Though best known for her dramatic roles, Staunton played the shadowy Grace Andrews in the second series of Psychoville and Mrs Mead, Andy's strict Irish carer in the third series of Little Britain.

The Bafta-winner’s sitcoms include ITV's Up The Garden Path, in which she played a teacher in a love triangle and Simon Nye's 1990s solicitor comedy Is It Legal?. 

She also starred with Michael Ball in Victoria Wood's musical That Day We Sang, and its subsequent BBC Two adaptation, Wood's final major project before she died in 2016.

Speaking in the House of Lords last month, Apple's European creative director of worldwide video, former Channel  4 boss, Jay Hunt, revealed that the company has already spent millions in production with British content producers, including BBC Studios. She  Hunt said that the video-on-demand giant's 'intervention' in the UK is 'important'.

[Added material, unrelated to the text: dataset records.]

/-! ### Ramps that start (R483) -/

theorem mem_insertBy {α : Type} (f : α → Nat) (x y : α) (xs : List α) : y ∈ insertBy f x xs ↔ y = x ∨ y ∈ xs := by
  induction xs with
  | nil => simp [insertBy]
  | cons z zs ih =>
    rw [insertBy]
    split
    · simp
    · rw [List.mem_cons, ih, List.mem_cons]
      exact or_left_comm

theorem mem_sortBy {α : Type} (f : α → Nat) (y : α) (xs : List α) : y ∈ sortBy f xs ↔ y ∈ xs := by
  have hfold : ∀ acc, y ∈ xs.foldl (fun acc x => insertBy f x acc) acc ↔ y ∈ xs ∨ y ∈ acc := by
    induction xs with
    | nil => simp
    | cons x xs ih =>
      intro acc
      rw [List.foldl_cons, ih, mem_insertBy, List.mem_cons]
      tauto
  rw [sortBy, hfold]
  simp

/-- Every command of a route that waits, if it is there. -/
def State.routed (s : State) (id : Nat) : Prop := ∃ ws, (some id, ws) ∈ s.med.aud.routes ∧ (s.cmd? id).isSome = true

theorem State.routed.known {id : Nat} (h : s.routed id) : (s.cmd? id).isSome = true := h.elim fun _ h => h.2

/-- All of a list of commands end. -/
theorem cmdsEnd_sounds {f : Cmd → Cmd} (hf : ∀ c : Cmd, c.Goes (f c)) (ids : List Nat) : (each ids fun id => cmdEnd id f).Takes (s.Sounds k R E)
    (s.Sounds k R fun id => E id ∨ id ∈ ids ∧ (s.cmd? id).isSome = true) := by
  induction ids generalizing E with
  | nil => exact takes_skip.weaken (fun _ h => h) fun _ h => ⟨h.calm, h.counted, h.routes, h.known, fun id hid => h.ended id (hid.resolve_right fun h => nomatch h.1)⟩
  | cons j ids ih =>
    have hfirst : (cmdEnd j f).Takes (s.Sounds k R E) (s.Sounds k R fun id => E id ∨ id = j ∧ (s.cmd? id).isSome = true) := fun u hu => by
      refine ⟨(cmdEnd_sounds hf j u hu).1, ?_⟩
      obtain ⟨hcalm, hcounted, hroutes, hknown, hended⟩ := (cmdEnd_sounds hf j u hu).2
      refine ⟨hcalm, hcounted, hroutes, hknown, fun id hid => hid.elim (hended id) ?_⟩
      rintro ⟨rfl, hthere⟩
      exact ((cmdEnd_ends (s := u) (fun c => (hf c).1) (hu.known id hthere) u (onward_self u)).2).2
    refine (takes_acts_cons hfirst ih).weaken (fun _ h => h) fun u hu => ⟨hu.calm, hu.counted, hu.routes, hu.known, fun id hid => hu.ended id ?_⟩
    simp only [List.mem_cons] at hid
    tauto

/-- A change of audio that takes the routes keeps the commands that have ended. -/
theorem routesTaken_sounds (hu : s.Sounds k R E u) {f : Aud → Aud} (hn : ∀ a : Aud, (f a).n = a.n) (hr : ∀ a : Aud, (f a).routes = []) :
    (audUpd f).Takes (· = u) (s.Sounds k [] u.ends) :=
  (audUpd_sounds (s := s) (k := k) (R := R) (E := u.ends) (fun a h => (hn a).trans h) fun a _ => hr a).weaken
    (fun v hv => by
      rw [show v = u from hv]
      exact ⟨hu.calm, hu.counted, hu.routes, hu.known, fun _ h => h⟩) fun _ h => h

theorem routesStart_sounds : routesStart.Takes (s.Sounds k s.med.aud.routes fun _ => False) (s.Sounds k [] s.routed) := by
  refine takes_ask_at fun u hu => ?_
  have hend : ∀ ids : List Nat, (∀ id, s.routed id → u.ends id ∨ id ∈ ids) →
      (each ids fun id => cmdEnd id fun c => { c with unitsDone := 1000, detail := u.tts.bell % 2 ^ 32 }).Takes (s.Sounds k [] u.ends)
        (s.Sounds k [] s.routed) := fun ids hids =>
    (cmdsEnd_sounds (f := fun c => { c with unitsDone := 1000, detail := u.tts.bell % 2 ^ 32 }) (fun _ => ⟨rfl, rfl, rfl, rfl, fun h => h⟩) ids).weaken
      (fun _ h => h) fun t ht => ⟨ht.calm, ht.counted, ht.routes, ht.known, fun id hid => ht.ended id ((hids id hid).imp_right fun h => ⟨h, hid.known⟩)⟩
  refine takes_acts_cons (as := [each _ _]) (routesTaken_sounds hu (fun _ => rfl) fun _ => rfl) (hend _ ?_)
  rintro id ⟨ws, hmem, hthere⟩
  by_cases hended : u.ends id
  · exact .inl hended
  · obtain ⟨c, hc⟩ := Option.isSome_iff_exists.mp (hu.known id hthere)
    have hstage : c.stage ≠ .ended := fun h => hended ⟨c, hc, h⟩
    refine .inr (List.mem_filterMap.mpr ⟨(some id, ws), (mem_sortBy _ _ _).mpr (List.mem_filter.mpr ⟨hu.routes ▸ hmem, ?_⟩), rfl⟩)
    simp [hc, hstage]

/-- A block of samples (R476, R483). -/
theorem audioBlock_sounds (b : AudIo) (hrun : s.tts.running = true) (hup : s.engineUp 5 = true) (hc : s.calm) :
    s.Sounds (s.med.aud.n + b.n) [] s.routed (runAct (audioBlockOp b) s) := by
  have hon : (fun s : State => s.tts.running && s.engineUp 5) s = true := by simp [hrun, hup]
  rw [audioBlockOp, runAct_whenS, if_pos hon]
  refine (takes_acts_cons (nodeErrors_sounds _) (takes_acts_cons routesStart_sounds (takes_acts_cons streamsStop_sounds (takes_acts_cons (inputBlock_sounds _)
    (takes_acts_cons (takes_ask fun _ _ => takes_each fun _ _ => captureMove_sounds _ _) ?_)))) _ (sounds_self hc)).2
  refine takes_ask_at fun u hu => Act.Takes.weaken ?_ (fun v hv => (show v = u from hv) ▸ hu) fun _ h => h
  refine takes_acts_cons (takes_each fun r hr => ?_) (takes_acts_cons (audUpd_sounds (fun a h => congrArg (· + b.n) h) fun _ h => h)
    (takes_acts_cons (clockBlock_sounds _) (takes_acts_cons sinksPut_sounds (streamsDone_sounds _ _))))
  obtain ⟨x, -, rfl⟩ := List.mem_map.mp hr
  exact takes_acts_cons (playReads_sounds _ _ _ _) (streamMoved_sounds _ _ _)

end Sys2Proof.Machine
end

section
/-!
PROOFS. Audio (O54): routes that wait, frames of a TDM port, sources that are lost (R475, R483, R487, R495), and the obligation.
-/

namespace Sys2Proof.Machine

variable {s : State}

/-! ### Routes that wait (R483) -/

theorem routeOp_run {id : Nat} {c : Cmd} (hc : s.cmd? id = some c) (hop : c.op = 0x0600) (hstage : c.stage = .started)
    (hnew : (s.med.aud.routes.any fun r => r.1 = some id) = false) : runAct (routeOp id) s =
      { s with med := { s.med with aud := { s.med.aud with routes := s.med.aud.routes ++ [(some id, c.words)] } } } := by
  rw [routeOp, onCmd, runAct_ask, hc]
  dsimp only
  rw [runAct_actIf, if_pos (by simp [hop, hstage, hnew])]
  rfl

/-! ### Converters -/

/-- The state with other converters. -/
def State.withInputs (s : State) (m : List (Nat × AudIn)) : State := { s with med := { s.med with aud := { s.med.aud with inputs := m } } }

/-- The converters after each of a list of changes. -/
def inputsAfter (is : List Nat) (key : Nat → Nat) (f : Nat → AudIn → AudIn) (m : List (Nat × AudIn)) : List (Nat × AudIn) :=
  is.foldl (fun m i => mapPut audInNone (key i) (f i (mapGet audInNone (key i) m)) m) m

theorem inputsEach_run (is : List Nat) (key : Nat → Nat) (f : Nat → AudIn → AudIn) (s : State) :
    runAct (each is fun i => audInUpd (key i) (f i)) s = s.withInputs (inputsAfter is key f s.med.aud.inputs) := by
  induction is generalizing s with
  | nil => rfl
  | cons i is ih => exact (runAct_acts _ _ _).trans (ih _)

section
variable {is : List Nat} {key : Nat → Nat} {f : Nat → AudIn → AudIn} {m : List (Nat × AudIn)}

theorem inputsAfter_other {k : Nat} (hk : ∀ i ∈ is, k ≠ key i) : mapGet audInNone k (inputsAfter is key f m) = mapGet audInNone k m := by
  induction is generalizing m with
  | nil => rfl
  | cons j is ih =>
    exact (ih fun i hi => hk i (List.mem_cons_of_mem j hi)).trans (mapGet_put_ne audInNone (hk j List.mem_cons_self) _ _)

theorem inputsAfter_each (hkey : Function.Injective key) (hd : is.Nodup) (hm : mapWf audInNone m = true) {i : Nat} (hi : i ∈ is) :
    mapGet audInNone (key i) (inputsAfter is key f m) = f i (mapGet audInNone (key i) m) := by
  induction is generalizing m with
  | nil => cases hi
  | cons j is ih =>
    obtain ⟨hj, hd⟩ := List.nodup_cons.mp hd
    obtain rfl | hi := List.mem_cons.mp hi
    · have hlater : ∀ x ∈ is, key i ≠ key x := fun x hx h => hj (hkey h ▸ hx)
      exact (inputsAfter_other hlater).trans (mapGet_put_wf audInNone _ _ _ hm)
    · have hne : key i ≠ key j := fun h => hj (hkey h ▸ hi)
      refine (ih hd (mapWf_put audInNone _ _ _ hm) hi).trans (congrArg (f i) ?_)
      exact mapGet_put_ne audInNone hne _ _

end

/-! ### Frames of a port (R495) -/

theorem audTdmStatus_holds {p : Nat} (hp : p < 8) : nBits (regImpl (Reg.audTdmStatus p) % 2 ^ 64) 0 2 = 2 ^ 2 - 1
    ∧ nBits (regImpl (Reg.audTdmStatus p) % 2 ^ 64) 5 18 = 2 ^ 18 - 1 := by
  have h : ∀ p < 8, nBits (regImpl (Reg.audTdmStatus p) % 2 ^ 64) 0 2 = 2 ^ 2 - 1 ∧ nBits (regImpl (Reg.audTdmStatus p) % 2 ^ 64) 5 18 = 2 ^ 18 - 1 := by
    decide +kernel
  exact h p hp

theorem audTdmStatus_react {p : Nat} (hp : p < 8) : reactReg (Reg.audTdmStatus p) = false := by
  have h : ∀ p < 8, reactReg (Reg.audTdmStatus p) = false := by decide +kernel
  exact h p hp

theorem audTdmStatus_ne_audClk (p : Nat) : Reg.audTdmStatus p ≠ Reg.audClk := by
  unfold Reg.audTdmStatus Reg.audClk
  omega

/-- The state whose port runs at a rate; where the sample clock had lost this port it follows it again. -/
def State.framed (s : State) (p rate : Nat) : State :=
  let u := (s.putFld (Reg.audTdmStatus p) 0 2 1).putFld (Reg.audTdmStatus p) 5 18 (rate % 2 ^ 18)
  if s.med.aud.clkNow = 1 + p && s.bitAt Reg.audClk 5 then u.putFld Reg.audClk 4 2 1 else u

theorem framed_status (hw : s.wf = true) {p : Nat} (hp : p < 8) (rate : Nat) :
    (s.framed p rate).fld (Reg.audTdmStatus p) 0 2 = 1 ∧ (s.framed p rate).fld (Reg.audTdmStatus p) 5 18 = rate % 2 ^ 18 := by
  obtain ⟨hlock, hrate⟩ := audTdmStatus_holds hp
  have hw' := putFld_wf hw (Reg.audTdmStatus p) 0 2 1
  have hset : ∀ u : State, u.rd (Reg.audTdmStatus p) = ((s.putFld (Reg.audTdmStatus p) 0 2 1).putFld (Reg.audTdmStatus p) 5 18 (rate % 2 ^ 18)).rd
      (Reg.audTdmStatus p) → u.fld (Reg.audTdmStatus p) 0 2 = 1 ∧ u.fld (Reg.audTdmStatus p) 5 18 = rate % 2 ^ 18 := fun u hu => by
    rw [State.fld, State.fld, hu, ← State.fld, ← State.fld, fld_putFld_ne hw' (by decide) (by decide) hlock, fld_putFld hw (by decide) hlock,
      fld_putFld hw' (by decide) hrate, Nat.mod_mod]
    exact ⟨rfl, rfl⟩
  refine hset _ ?_
  unfold State.framed
  dsimp only
  split
  · exact rd_putFld_ne _ (audTdmStatus_ne_audClk p) _ _ _
  · rfl

/-- Input slots of a port. -/
def tdmInputs (set : List Word) : List Nat := (List.range (tdmSlots set)).filter fun i => fb set 0 (16 + i)

theorem tdmFrame_run {p : Nat} (hp : p < 8) (hrun : s.tts.running = true) (hon : fb (s.tdmSt p).set 0 0 = true) (rate : Nat) (slots : List Nat) :
    runAct (tdmFrameOp p rate slots) s = (s.framed p rate).withInputs (inputsAfter (tdmInputs (s.tdmSt p).set) (16 * p + ·)
      (fun i x => x.feed [intSmp (tdmWidth (s.tdmSt p).set) (slots.getD i 0 % 2 ^ tdmWidth (s.tdmSt p).set)]) s.med.aud.inputs) := by
  rw [tdmFrameOp, runAct_ask]
  dsimp only
  rw [if_neg (by simp [hrun, hon]), runAct_acts, setFld_run_left _ _ _ _ _ _ (audTdmStatus_react hp), runAct_acts,
    setFld_run_left _ _ _ _ _ _ (audTdmStatus_react hp), runAct_acts, runAct_actIf_left, setFld_run_left _ _ _ _ _ _ (by decide)]
  unfold State.framed
  dsimp only
  split <;> exact inputsEach_run _ _ _ _

theorem mem_tdmInputs {set : List Word} {i : Nat} : i ∈ tdmInputs set ↔ i < tdmSlots set ∧ fb set 0 (16 + i) = true := by
  rw [tdmInputs, List.mem_filter, List.mem_range]

/-- The converters of a port's input slots are fed, and no other. -/
theorem inputsAfter_frame {m : List (Nat × AudIn)} (hm : mapWf audInNone m = true) (p : Nat) (set : List Word) (g : Nat → List Nat) (k : Nat) :
    mapGet audInNone k (inputsAfter (tdmInputs set) (16 * p + ·) (fun i x => x.feed (g i)) m) =
      if 16 * p ≤ k ∧ k < 16 * p + tdmSlots set ∧ fb set 0 (16 + (k - 16 * p)) = true then (mapGet audInNone k m).feed (g (k - 16 * p))
      else mapGet audInNone k m := by
  split
  next h =>
    obtain ⟨hlow, hhigh, hin⟩ := h
    have hk : 16 * p + (k - 16 * p) = k := by omega
    have hfed := inputsAfter_each (f := fun i x => x.feed (g i)) (add_right_injective (16 * p)) (List.nodup_range.filter _) hm
      (mem_tdmInputs.mpr ⟨by omega, hin⟩ : k - 16 * p ∈ tdmInputs set)
    rwa [hk] at hfed
  next h =>
    refine inputsAfter_other fun i hi hk => h ?_
    obtain ⟨hlow, hin⟩ := mem_tdmInputs.mp hi
    have hi : k - 16 * p = i := by omega
    exact ⟨by omega, by omega, hi ▸ hin⟩

/-! ### A clock that is lost (R475) -/

/-- A reset of audio touches no register. -/
theorem audReset_foot : (blockReset stAud).Foot (In 0x80600) :=
  foot_mono (L := 0x80600) (by simp [blockReset, stAud, blockMemories]) rfl

theorem audRaise_reading {src off lo w v : Nat} (hsrc : src < 6) (ho : off < 0x400000) (hf : off ≠ Reg.fltPin) :
    (raise stAud src).Takes (State.Reading off lo w v) (State.Reading off lo w v) :=
  raiseSrc_takes (gravest_mid (by decide) (by omega)) (fun _ h => h.1) (fun _ ha => reading_low ha rfl rfl ho hf) fun _ _ _ _ =>
    reading_low audReset_foot rfl rfl ho hf

/-- The sample clock in holdover, and its port without a clock. -/
def State.clockLost (s : State) : State := (s.putFld Reg.audClk 4 2 2).putFld (Reg.audTdmStatus (s.med.aud.clkNow - 1)) 0 2 2

theorem tdmClockLost_run (hpos : 1 ≤ s.med.aud.clkNow) (hle : s.med.aud.clkNow ≤ 8) (hnew : s.bitAt Reg.audClk 5 = false) (hl : s.live) :
    exec .tdmClockLost s = .next (runAct (raise stAud 4) s.clockLost) := by
  refine (live_next hl rfl _).trans (congrArg _ ?_)
  rw [runAct_ask]
  dsimp only
  rw [runAct_actIf, if_pos (by simp [hnew]; omega), runAct_acts, setFld_run_left _ _ _ _ _ _ (by decide), runAct_acts,
    setFld_run_left _ _ _ _ _ _ (audTdmStatus_react (by omega)), acts_one]
  rfl

theorem putFld_calm {off : Nat} (h : reactReg off = false) (hc : s.calm) (lo w x : Nat) : (s.putFld off lo w x).calm := by
  rw [State.putFld, ← applyEff_csr h]
  exact calm_soft (e := .csr off _) rfl hc

theorem clockLost_awaits (hs : s.Sound) (hle : s.med.aud.clkNow ≤ 8) : s.Awaits stAud s.clockLost := by
  refine ⟨⟨putFld_calm (audTdmStatus_react (by omega)) (putFld_calm (by decide) hs.1 _ _ _) _ _ _,
    putFld_wf (putFld_wf hs.2 _ _ _ _) _ _ _ _⟩, rfl, fun off ho => ?_⟩
  have hpage := stationRegs_range ho
  refine (rd_putFld_ne _ ?_ _ _ _).trans (rd_putFld_ne _ ?_ _ _ _)
  · unfold Reg.audTdmStatus
    omega
  · unfold Reg.audClk
    omega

'I commission a considerable amount of content from the UK creative community' she said. 'It is exciting to have an organisation of Apple’s size coming into the UK and giving the sector here that level of scrutiny and support. Long before we have even launched our original commissioning strategy, millions of pounds have been spent on commissioning with British production houses.'

She added that Apple’s total level of investment in this country would be 'meaningful … there is no requirement for Apple to operate in the UK, so it is significant that we are here.'

Both BBC Studios and Apple declined to comment on Alabama.